**Task statement:** The whole of the data, every line, should come back exactly the same.

===== Available records

/-- Every step keeps the invariant of the block (spec/10_state.md R24 to R27, R36 (a), (b);
spec/20_memory.md R61). -/
def Obligations.StepKeepsInvariant : Prop :=
  ∀ s t : State, Inv s → step s = .next t → Inv t

/-- Every step keeps the finished frame (spec/10_state.md R36 (d); spec/20_memory.md R63;
spec/70_reset_and_hazards.md R285): in SENT and while a request is outstanding the header in FB is
finished and its checksum verifies, and while a request is outstanding FB is what TXC was handed. -/
def Obligations.StepKeepsFrameInvariant : Prop :=
  ∀ s t : State, FrameInv s → step s = .next t → FrameInv t

/-- From a state of the invariant a step always answers a next state: no access is out of bounds, no
octet without a value is read, no length overflows its field (spec/20_memory.md R61;
spec/60_exceptions.md R240). -/
def Obligations.InvariantStatesNeverStop : Prop :=
  ∀ s : State, Inv s → ∃ t, step s = .next t

/-- No step writes the configuration inputs (spec/10_state.md R30; held as fields, log entry 4). -/
def Obligations.ConfigurationInputsConstant : Prop :=
  ∀ s t : State, step s = .next t → t.ipId = s.ipId ∧ t.ifh = s.ifh

/-- CAP, once set, changes only by reset (spec/10_state.md R25; spec/70_reset_and_hazards.md R280). -/
def Obligations.CapacityFixedOnceSet : Prop :=
  ∀ (s t : State) (c : Nat), Inv s → s.cap = some c → step s = .next t →
    t.cap = some c ∨
      (t.cap = none ∧ t.phase = .uninit ∧
        ∃ left, nextInput s.pending s.inputs = some (.reset, left))

/-- The transitions of STATE (spec/10_state.md R24): INIT is the only way from UNINIT to READY,
BUILD_HEADER the only one into HEADER_BUILT, a successful phase B the only one into SENT, reset the only
one into UNINIT. -/
def Obligations.StateTransitions : Prop :=
  ∀ s t : State, step s = .next t → t.phase ≠ s.phase →
    (s.phase = .uninit ∧ t.phase = .ready ∧ s.pending = false ∧
      ∃ p left c, s.inputs = .command p :: left ∧ decode p = .ok (.init c)) ∨
    (s.phase ≠ .uninit ∧ t.phase = .headerBuilt ∧ s.pending = false ∧
      ∃ p left sm dm si di sp dp, s.inputs = .command p :: left ∧
        decode p = .ok (.buildHeader sm dm si di sp dp)) ∨
    (t.phase = .sent ∧ s.pending = true ∧
      ∃ n left, n ≠ 0 ∧
        nextInput true s.inputs = some (.txAnswer s.txRequests.length (.count n), left)) ∨
    (t.phase = .uninit ∧ ∃ left, nextInput s.pending s.inputs = some (.reset, left))

/-- When a TX request is issued (spec/43_tx_handoff.md R222, marked "[derived: from
42_builder.md rule R189 and 10_state.md rule R27]"): only by a SEND that passes its sequence
and capacity checks, one at a time, never while another is outstanding. -/
def Obligations.OnlySendIssuesRequests : Prop :=
  ∀ s t : State, step s = .next t →
    t.txRequests = s.txRequests ∨
      (s.pending = false ∧ t.pending = true ∧
        ∃ p left payload c r, s.inputs = .command p :: left ∧ decode p = .ok (.send payload) ∧
          (s.phase = .headerBuilt ∨ s.phase = .sent) ∧ s.cap = some c ∧ 42 + payload.length ≤ c ∧
          t.txRequests = s.txRequests ++ [r])

/-- One response per command (spec/30_encoding.md R100; spec/42_builder.md R205). While PENDING = 0 a
command taken is answered in its step, but for a SEND that issued its request. While PENDING = 1 a step
keeps PENDING and answers nothing, or takes the awaited answer, clears PENDING and answers once, or takes
a reset, clears PENDING and answers nothing (spec/70_reset_and_hazards.md R281). A step that takes no
command while PENDING = 0 answers nothing. How the awaited answer and the reset are found in `inputs` is
the model's form of the ports (log entries 10 and 11). -/
def Obligations.CommandAnsweredOnce : Prop :=
  (∀ (s t : State) (p : List Byte) (left : List Input), s.pending = false →
    s.inputs = .command p :: left → step s = .next t →
    (t.pending = false ∧ ∃ q, t.responses = s.responses ++ [q]) ∨
    (t.pending = true ∧ t.responses = s.responses ∧ ∃ payload, decode p = .ok (.send payload))) ∧
  (∀ s t : State, s.pending = true → step s = .next t →
    (t.pending = true ∧ t.responses = s.responses) ∨
    (t.pending = false ∧ (∃ q, t.responses = s.responses ++ [q]) ∧
      ∃ r left, nextInput true s.inputs = some (.txAnswer s.txRequests.length r, left)) ∨
    (t.pending = false ∧ t.responses = s.responses ∧
      ∃ left, nextInput true s.inputs = some (.reset, left))) ∧
  ∀ s t : State, s.pending = false → (∀ p left, s.inputs ≠ .command p :: left) → step s = .next t →
    t.pending = false ∧ t.responses = s.responses

/-- Every response is a status octet of the table and a result only with OK (spec/30_encoding.md R110;
spec/60_exceptions.md R241). -/
def Obligations.ResponsesWellFormed : Prop :=
  ∀ s t : State, step s = .next t →
    t.responses = s.responses ∨
      ∃ (st : Byte) (result : List Byte), t.responses = s.responses ++ [st :: result] ∧
        st ∈ [0x00, 0x01, 0x02, 0x03, 0x80, 0x81, 0x82, (0x83 : Byte)] ∧ (st ≠ 0x00 → result = [])

/-- What an error other than TransmitError leaves (spec/60_exceptions.md R251; R252, marked "[derived:
from rule R251 and 20_memory.md rule R62]"): a command answered with one in the step that takes it has had
no effect at all. A SEND answered TransmitError is answered by phase B and keeps phase A's writes and its
request (R251, last row): SendPhaseAResult and PhaseBResult state that. -/
def Obligations.ErrorsButTransmitErrorLeaveNothing : Prop :=
  ∀ (s t : State) (p : List Byte) (left : List Input) (st : Byte) (result : List Byte),
    s.pending = false → s.inputs = .command p :: left → step s = .next t →
    t.responses = s.responses ++ [st :: result] → st ≠ 0x00 →
    t = { s with inputs := left, responses := s.responses ++ [[st]] }
end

==========

**Output below:**
/-- Every step keeps the invariant of the block (spec/10_state.md R24 to R27, R36 (a), (b);
spec/20_memory.md R61). -/
def Obligations.StepKeepsInvariant : Prop :=
  ∀ s t : State, Inv s → step s = .next t → Inv t

/-- Every step keeps the finished frame (spec/10_state.md R36 (d); spec/20_memory.md R63;
spec/70_reset_and_hazards.md R285): in SENT and while a request is outstanding the header in FB is
finished and its checksum verifies, and while a request is outstanding FB is what TXC was handed. -/
def Obligations.StepKeepsFrameInvariant : Prop :=
  ∀ s t : State, FrameInv s → step s = .next t → FrameInv t

/-- From a state of the invariant a step always answers a next state: no access is out of bounds, no
octet without a value is read, no length overflows its field (spec/20_memory.md R61;
spec/60_exceptions.md R240). -/
def Obligations.InvariantStatesNeverStop : Prop :=
  ∀ s : State, Inv s → ∃ t, step s = .next t

/-- No step writes the configuration inputs (spec/10_state.md R30; held as fields, log entry 4). -/
def Obligations.ConfigurationInputsConstant : Prop :=
  ∀ s t : State, step s = .next t → t.ipId = s.ipId ∧ t.ifh = s.ifh

/-- CAP, once set, changes only by reset (spec/10_state.md R25; spec/70_reset_and_hazards.md R280). -/
def Obligations.CapacityFixedOnceSet : Prop :=
  ∀ (s t : State) (c : Nat), Inv s → s.cap = some c → step s = .next t →
    t.cap = some c ∨
      (t.cap = none ∧ t.phase = .uninit ∧
        ∃ left, nextInput s.pending s.inputs = some (.reset, left))

/-- The transitions of STATE (spec/10_state.md R24): INIT is the only way from UNINIT to READY,
BUILD_HEADER the only one into HEADER_BUILT, a successful phase B the only one into SENT, reset the only
one into UNINIT. -/
def Obligations.StateTransitions : Prop :=
  ∀ s t : State, step s = .next t → t.phase ≠ s.phase →
    (s.phase = .uninit ∧ t.phase = .ready ∧ s.pending = false ∧
      ∃ p left c, s.inputs = .command p :: left ∧ decode p = .ok (.init c)) ∨
    (s.phase ≠ .uninit ∧ t.phase = .headerBuilt ∧ s.pending = false ∧
      ∃ p left sm dm si di sp dp, s.inputs = .command p :: left ∧
        decode p = .ok (.buildHeader sm dm si di sp dp)) ∨
    (t.phase = .sent ∧ s.pending = true ∧
      ∃ n left, n ≠ 0 ∧
        nextInput true s.inputs = some (.txAnswer s.txRequests.length (.count n), left)) ∨
    (t.phase = .uninit ∧ ∃ left, nextInput s.pending s.inputs = some (.reset, left))

/-- When a TX request is issued (spec/43_tx_handoff.md R222, marked "[derived: from
42_builder.md rule R189 and 10_state.md rule R27]"): only by a SEND that passes its sequence
and capacity checks, one at a time, never while another is outstanding. -/
def Obligations.OnlySendIssuesRequests : Prop :=
  ∀ s t : State, step s = .next t →
    t.txRequests = s.txRequests ∨
      (s.pending = false ∧ t.pending = true ∧
        ∃ p left payload c r, s.inputs = .command p :: left ∧ decode p = .ok (.send payload) ∧
          (s.phase = .headerBuilt ∨ s.phase = .sent) ∧ s.cap = some c ∧ 42 + payload.length ≤ c ∧
          t.txRequests = s.txRequests ++ [r])

/-- One response per command (spec/30_encoding.md R100; spec/42_builder.md R205). While PENDING = 0 a
command taken is answered in its step, but for a SEND that issued its request. While PENDING = 1 a step
keeps PENDING and answers nothing, or takes the awaited answer, clears PENDING and answers once, or takes
a reset, clears PENDING and answers nothing (spec/70_reset_and_hazards.md R281). A step that takes no
command while PENDING = 0 answers nothing. How the awaited answer and the reset are found in `inputs` is
the model's form of the ports (log entries 10 and 11). -/
def Obligations.CommandAnsweredOnce : Prop :=
  (∀ (s t : State) (p : List Byte) (left : List Input), s.pending = false →
    s.inputs = .command p :: left → step s = .next t →
    (t.pending = false ∧ ∃ q, t.responses = s.responses ++ [q]) ∨
    (t.pending = true ∧ t.responses = s.responses ∧ ∃ payload, decode p = .ok (.send payload))) ∧
  (∀ s t : State, s.pending = true → step s = .next t →
    (t.pending = true ∧ t.responses = s.responses) ∨
    (t.pending = false ∧ (∃ q, t.responses = s.responses ++ [q]) ∧
      ∃ r left, nextInput true s.inputs = some (.txAnswer s.txRequests.length r, left)) ∨
    (t.pending = false ∧ t.responses = s.responses ∧
      ∃ left, nextInput true s.inputs = some (.reset, left))) ∧
  ∀ s t : State, s.pending = false → (∀ p left, s.inputs ≠ .command p :: left) → step s = .next t →
    t.pending = false ∧ t.responses = s.responses

/-- Every response is a status octet of the table and a result only with OK (spec/30_encoding.md R110;
spec/60_exceptions.md R241). -/
def Obligations.ResponsesWellFormed : Prop :=
  ∀ s t : State, step s = .next t →
    t.responses = s.responses ∨
      ∃ (st : Byte) (result : List Byte), t.responses = s.responses ++ [st :: result] ∧
        st ∈ [0x00, 0x01, 0x02, 0x03, 0x80, 0x81, 0x82, (0x83 : Byte)] ∧ (st ≠ 0x00 → result = [])

/-- What an error other than TransmitError leaves (spec/60_exceptions.md R251; R252, marked "[derived:
from rule R251 and 20_memory.md rule R62]"): a command answered with one in the step that takes it has had
no effect at all. A SEND answered TransmitError is answered by phase B and keeps phase A's writes and its
request (R251, last row): SendPhaseAResult and PhaseBResult state that. -/
def Obligations.ErrorsButTransmitErrorLeaveNothing : Prop :=
  ∀ (s t : State) (p : List Byte) (left : List Input) (st : Byte) (result : List Byte),
    s.pending = false → s.inputs = .command p :: left → step s = .next t →
    t.responses = s.responses ++ [st :: result] → st ≠ 0x00 →
    t = { s with inputs := left, responses := s.responses ++ [[st]] }
end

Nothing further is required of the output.